**RECORDS SHOWN**
■ ■ ■
-- ==== Sys2Proof/Syntax.lean ====
section
/-! DEFINITION. The instruction set: one constructor for each row of the opcode table, 300 instruction words
(chapter 03, R48 to R58) and 168 events (rows without a word, the steps of the agents that are no instruction
stream). A word constructor holds the fields of its row, W first; an event constructor holds the operands of the event. -/

namespace Sys2Proof
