-- ==== Sys2Proof/Decode.lean ====
section
/-! DEFINITION. Decoding a 32-bit word by the opcode map (R48, R49, R56, R57), and the encoder beside it.
A word is handled as the number of its bits; a field is read by division. Every value the map does not assign
is rejected by name. -/

namespace Sys2Proof

/-- Why a word is no form of the opcode map (R56, R57). -/
inductive DecodeError where
  /-- fewer than four bytes -/
  | short
  /-- a major opcode that the map does not assign -/
  | major (m : Nat)
  /-- a function value that the major does not assign -/
  | function (m f : Nat)
  /-- a field that the instruction does not use, or a fixed field, is not as the map states -/
  | fixedField (m f : Nat)
deriving DecidableEq, Repr

/-- Bits [lo + len - 1 : lo] of word `n`. -/
def fld (n lo len : Nat) : BitVec len := BitVec.ofNat len (n / 2 ^ lo)
/-- The same bits as a number. -/
def bitsAt (n lo len : Nat) : Nat := n / 2 ^ lo % 2 ^ len
/-- `i` when every fixed field is as stated. -/
def fixedIf (m f : Nat) (c : Bool) (i : Instr) : Except DecodeError Instr :=
  if c then .ok i else .error (.fixedField m f)

/-- Major 0x01: the operation is bits [7:0]. -/
def decodeAlu (n : Nat) : Except DecodeError Instr :=
  match bitsAt n 0 8 with
  | 0 => .ok (.add (fld n 29 3) (fld n 18 5) (fld n 13 5) (fld n 8 5))
  | 1 => .ok (.sub (fld n 29 3) (fld n 18 5) (fld n 13 5) (fld n 8 5))
  | 2 => .ok (.and (fld n 29 3) (fld n 18 5) (fld n 13 5) (fld n 8 5))
  | 3 => .ok (.or (fld n 29 3) (fld n 18 5) (fld n 13 5) (fld n 8 5))
  | 4 => .ok (.xor (fld n 29 3) (fld n 18 5) (fld n 13 5) (fld n 8 5))
  | 5 => .ok (.andn (fld n 29 3) (fld n 18 5) (fld n 13 5) (fld n 8 5))
  | 6 => .ok (.orn (fld n 29 3) (fld n 18 5) (fld n 13 5) (fld n 8 5))
  | 7 => .ok (.xnor (fld n 29 3) (fld n 18 5) (fld n 13 5) (fld n 8 5))
  | 8 => .ok (.sll (fld n 29 3) (fld n 18 5) (fld n 13 5) (fld n 8 5))
  | 9 => .ok (.srl (fld n 29 3) (fld n 18 5) (fld n 13 5) (fld n 8 5))
  | 10 => .ok (.sra (fld n 29 3) (fld n 18 5) (fld n 13 5) (fld n 8 5))
  | 11 => .ok (.rol (fld n 29 3) (fld n 18 5) (fld n 13 5) (fld n 8 5))
  | 12 => .ok (.ror (fld n 29 3) (fld n 18 5) (fld n 13 5) (fld n 8 5))
  | 13 => .ok (.slt (fld n 29 3) (fld n 18 5) (fld n 13 5) (fld n 8 5))
  | 14 => .ok (.sltu (fld n 29 3) (fld n 18 5) (fld n 13 5) (fld n 8 5))
  | 15 => .ok (.min (fld n 29 3) (fld n 18 5) (fld n 13 5) (fld n 8 5))
  | 16 => .ok (.max (fld n 29 3) (fld n 18 5) (fld n 13 5) (fld n 8 5))
  | 17 => .ok (.minu (fld n 29 3) (fld n 18 5) (fld n 13 5) (fld n 8 5))
  | 18 => .ok (.maxu (fld n 29 3) (fld n 18 5) (fld n 13 5) (fld n 8 5))
  | 19 => .ok (.seq (fld n 29 3) (fld n 18 5) (fld n 13 5) (fld n 8 5))
  | 20 => .ok (.sne (fld n 29 3) (fld n 18 5) (fld n 13 5) (fld n 8 5))
  | 21 => .ok (.addw (fld n 29 3) (fld n 18 5) (fld n 13 5) (fld n 8 5))
  | 22 => .ok (.subw (fld n 29 3) (fld n 18 5) (fld n 13 5) (fld n 8 5))
  | 23 => .ok (.sllw (fld n 29 3) (fld n 18 5) (fld n 13 5) (fld n 8 5))
  | 24 => .ok (.srlw (fld n 29 3) (fld n 18 5) (fld n 13 5) (fld n 8 5))
  | 25 => .ok (.sraw (fld n 29 3) (fld n 18 5) (fld n 13 5) (fld n 8 5))
  | 26 => fixedIf 1 26 (bitsAt n 8 5 == 0) (.clz (fld n 29 3) (fld n 18 5) (fld n 13 5))
  | 27 => fixedIf 1 27 (bitsAt n 8 5 == 0) (.ctz (fld n 29 3) (fld n 18 5) (fld n 13 5))
  | 28 => fixedIf 1 28 (bitsAt n 8 5 == 0) (.popc (fld n 29 3) (fld n 18 5) (fld n 13 5))
  | 29 => fixedIf 1 29 (bitsAt n 8 5 == 0) (.brev (fld n 29 3) (fld n 18 5) (fld n 13 5))
  | 30 => fixedIf 1 30 (bitsAt n 8 5 == 0) (.bswap (fld n 29 3) (fld n 18 5) (fld n 13 5))
  | 31 => .ok (.sext (fld n 29 3) (fld n 18 5) (fld n 13 5) (fld n 8 5))
  | f => .error (.function 1 f)

/-- Major 0x02: the operation is bits [7:0]. -/
def decodeMulBit (n : Nat) : Except DecodeError Instr :=
  match bitsAt n 0 8 with
  | 0 => .ok (.mul (fld n 29 3) (fld n 18 5) (fld n 13 5) (fld n 8 5))
  | 1 => .ok (.mulh (fld n 29 3) (fld n 18 5) (fld n 13 5) (fld n 8 5))
  | 2 => .ok (.mulhu (fld n 29 3) (fld n 18 5) (fld n 13 5) (fld n 8 5))
  | 3 => .ok (.mulw (fld n 29 3) (fld n 18 5) (fld n 13 5) (fld n 8 5))
  | 4 => .ok (.div (fld n 29 3) (fld n 18 5) (fld n 13 5) (fld n 8 5))
  | 5 => .ok (.divu (fld n 29 3) (fld n 18 5) (fld n 13 5) (fld n 8 5))
  | 6 => .ok (.rem (fld n 29 3) (fld n 18 5) (fld n 13 5) (fld n 8 5))
  | 7 => .ok (.remu (fld n 29 3) (fld n 18 5) (fld n 13 5) (fld n 8 5))
  | 8 => .ok (.bilv2 (fld n 29 3) (fld n 18 5) (fld n 13 5) (fld n 8 5))
  | 9 => .ok (.bilv3 (fld n 29 3) (fld n 18 5) (fld n 13 5) (fld n 8 5))
  | 10 => .ok (.bdil3 (fld n 29 3) (fld n 18 5) (fld n 13 5) (fld n 8 5))
  | 11 => .ok (.extu (fld n 29 3) (fld n 18 5) (fld n 13 5) (fld n 8 5))
  | 12 => .ok (.exts (fld n 29 3) (fld n 18 5) (fld n 13 5) (fld n 8 5))
  | 13 => .ok (.ins (fld n 29 3) (fld n 18 5) (fld n 13 5) (fld n 8 5))
  | f => .error (.function 2 f)

/-- Major 0x09: the operation is bits [12:11]. -/
def decodeShi (n : Nat) : Except DecodeError Instr :=
  match bitsAt n 11 2 with
  | 0 => fixedIf 9 0 (bitsAt n 6 5 == 0) (.slli (fld n 29 3) (fld n 18 5) (fld n 13 5) (fld n 0 6))
  | 1 => fixedIf 9 1 (bitsAt n 6 5 == 0) (.srli (fld n 29 3) (fld n 18 5) (fld n 13 5) (fld n 0 6))
  | 2 => fixedIf 9 2 (bitsAt n 6 5 == 0) (.srai (fld n 29 3) (fld n 18 5) (fld n 13 5) (fld n 0 6))
  | 3 => fixedIf 9 3 (bitsAt n 6 5 == 0) (.rori (fld n 29 3) (fld n 18 5) (fld n 13 5) (fld n 0 6))
  | f => .error (.function 9 f)

/-- Major 0x0C: the operation is bits [5:0]. -/
def decodeFpu (n : Nat) : Except DecodeError Instr :=
  match bitsAt n 0 6 with
  | 0 => fixedIf 12 0 (bitsAt n 7 1 == 0) (.fadd (fld n 29 3) (fld n 18 5) (fld n 13 5) (fld n 8 5) (fld n 6 1))
  | 1 => fixedIf 12 1 (bitsAt n 7 1 == 0) (.fsub (fld n 29 3) (fld n 18 5) (fld n 13 5) (fld n 8 5) (fld n 6 1))
  | 2 => fixedIf 12 2 (bitsAt n 7 1 == 0) (.fmul (fld n 29 3) (fld n 18 5) (fld n 13 5) (fld n 8 5) (fld n 6 1))
  | 3 => fixedIf 12 3 (bitsAt n 7 1 == 0) (.fdiv (fld n 29 3) (fld n 18 5) (fld n 13 5) (fld n 8 5) (fld n 6 1))
  | 4 => fixedIf 12 4 (bitsAt n 7 6 == 0) (.fsqrt (fld n 29 3) (fld n 18 5) (fld n 13 5) (fld n 6 1))
  | 5 => fixedIf 12 5 (bitsAt n 7 1 == 0) (.fmin (fld n 29 3) (fld n 18 5) (fld n 13 5) (fld n 8 5) (fld n 6 1))
  | 6 => fixedIf 12 6 (bitsAt n 7 1 == 0) (.fmax (fld n 29 3) (fld n 18 5) (fld n 13 5) (fld n 8 5) (fld n 6 1))
  | 7 => fixedIf 12 7 (bitsAt n 7 1 == 0) (.feq (fld n 29 3) (fld n 18 5) (fld n 13 5) (fld n 8 5) (fld n 6 1))
  | 8 => fixedIf 12 8 (bitsAt n 7 1 == 0) (.flt (fld n 29 3) (fld n 18 5) (fld n 13 5) (fld n 8 5) (fld n 6 1))
  | 9 => fixedIf 12 9 (bitsAt n 7 1 == 0) (.fle (fld n 29 3) (fld n 18 5) (fld n 13 5) (fld n 8 5) (fld n 6 1))
  | 10 => fixedIf 12 10 (bitsAt n 7 6 == 0) (.fclass (fld n 29 3) (fld n 18 5) (fld n 13 5) (fld n 6 1))
  | 11 => fixedIf 12 11 (bitsAt n 7 6 == 0) (.fcvti (fld n 29 3) (fld n 18 5) (fld n 13 5) (fld n 6 1))
  | 12 => fixedIf 12 12 (bitsAt n 7 6 == 0) (.fcvtu (fld n 29 3) (fld n 18 5) (fld n 13 5) (fld n 6 1))
  | 13 => fixedIf 12 13 (bitsAt n 7 6 == 0) (.fcvtf (fld n 29 3) (fld n 18 5) (fld n 13 5) (fld n 6 1))
  | 14 => fixedIf 12 14 (bitsAt n 7 6 == 0) (.fcvtfu (fld n 29 3) (fld n 18 5) (fld n 13 5) (fld n 6 1))
  | 15 => fixedIf 12 15 (bitsAt n 7 6 == 0) (.fcvtw (fld n 29 3) (fld n 18 5) (fld n 13 5) (fld n 6 1))
  | 16 => fixedIf 12 16 (bitsAt n 7 6 == 0) (.fneg (fld n 29 3) (fld n 18 5) (fld n 13 5) (fld n 6 1))
  | 17 => fixedIf 12 17 (bitsAt n 7 6 == 0) (.fabs (fld n 29 3) (fld n 18 5) (fld n 13 5) (fld n 6 1))
  | f => .error (.function 12 f)
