/-! ## Writes of the tables by stewards and the owner (R140 to R143, R166, R167, R351) -/

/-- Bits [hi:lo] of `old` replaced by those of `new`, for each pair of a list. -/
def mergeBits (old new : Nat) (fs : List (Nat × Nat)) : Nat := fs.foldl (fun v f => setBits v f.1 f.2 (bitsOf new f.1 f.2)) old

/-- Completion entry `e` is written as `new`: its RW fields change. A FREE entry that is given the level of a graph, phase, job or
gate is allocated, but for entry 0 (R140), and adds 1 to its parent (R142); a DONE or CANCELLED one given level 0 is freed; level 1 and the reserved levels
are not taken. An ACTIVE one is settled. -/
def entryStore (s : State) (p e new : Nat) : State :=
  let old := rdN s.mem (entryPa s p e) 32
  let lev := bitsOf new 34 32
  let st := eState s p e
  let rest := [(31, 0), (35, 35), (95, 64), (127, 96), (135, 128), (159, 144)]
  let put (v : Nat) : State := rowSet s (entryPa s p e) 255 0 v
  if st = 0 then
    let v := mergeBits old new rest
    if e ≠ 0 ∧ 2 ≤ lev ∧ lev ≤ 5 then
      let s := put (setBits (setBits v 34 32 lev) 39 37 1)
      settle (if lev ≠ 5 then increment s p (eParent s p e) else s) p e
    else put v
  else if st = 1 ∨ st = 2 then settle (put (mergeBits old new ((34, 32) :: rest))) p e
  else if lev = 0 then freeEntry s p e
  else put (mergeBits old new ((34, 32) :: rest))

/-- Queue descriptor `q` is written as `new`: HELD and the reserved bits stay. -/
def descriptorStore (s : State) (p q new : Nat) : State :=
  let v := mergeBits (rdN s.mem (queuePa s p q) 32) new [(4, 0), (12, 8), (23, 16), (127, 64), (191, 128)]
  rowSet s (queuePa s p q) 255 0 v

/-- A write of `n` bytes of `v` at hall offset `h`, which lies in a table (R140, R166). -/
def tableStore (s : State) (t : Nat × Bool × Nat) (h n v : Nat) : State :=
  let base := if t.2.1 then queuePa s t.1 t.2.2 else entryPa s t.1 t.2.2
  let o := hallPa h - base
  let new := setBits (rdN s.mem base 32) (8 * (o + n) - 1) (8 * o) v
  if t.2.1 then descriptorStore s t.1 t.2.2 new else entryStore s t.1 t.2.2 new

/-- A write to hall offset `h` by a steward, the owner or the island. -/
def hallStore (s : State) (h n v : Nat) (poisoned : Bool) : State := match tableAt s h with
  | some t => tableStore s t h n v
  | none => writeVal s (hallPa h) n v poisoned

/-! ## Cancel (R145, R146) -/

/-- A launch names one of the set in GRAPH, PHASE, JOB or its gate. -/
def Launch.namesOne (l : Launch) (set : List Nat) : Bool := (l.names ++ l.gates).any fun e => e != 0 && set.contains e

/-- Entries whose PARENT or NOTIFY reaches one of the set, and those of placed launches that name one: one step of the closure. -/
def cancelStep (s : State) (p : Nat) (set : List Nat) : List Nat :=
  (List.range (tsize s p)).filter fun e =>
    decide (e ≠ 0) && (set.contains e || ((eState s p e == 1 || eState s p e == 2) && (set.contains (eParent s p e) || set.contains (eNotify s p e)
      || (match lookup (part s p).running e with | some l => l.namesOne set | none => false))))

def cancelClosure (s : State) (p : Nat) : Nat → List Nat → List Nat
  | 0, set => set
  | n + 1, set =>
    let set' := cancelStep s p set
    if set'.length = set.length then set else cancelClosure s p n set'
■ ■ ■
**TASK DESCRIPTION**
Out of the listing above, reproduce exactly the lines from the one with "(.addw (fld n" up to and including the one with "(.srlw (fld n".

**EXERCISE SOLUTION**
  | 21 => .ok (.addw (fld n 29 3) (fld n 18 5) (fld n 13 5) (fld n 8 5))
  | 22 => .ok (.subw (fld n 29 3) (fld n 18 5) (fld n 13 5) (fld n 8 5))
  | 23 => .ok (.sllw (fld n 29 3) (fld n 18 5) (fld n 13 5) (fld n 8 5))
  | 24 => .ok (.srlw (fld n 29 3) (fld n 18 5) (fld n 13 5) (fld n 8 5))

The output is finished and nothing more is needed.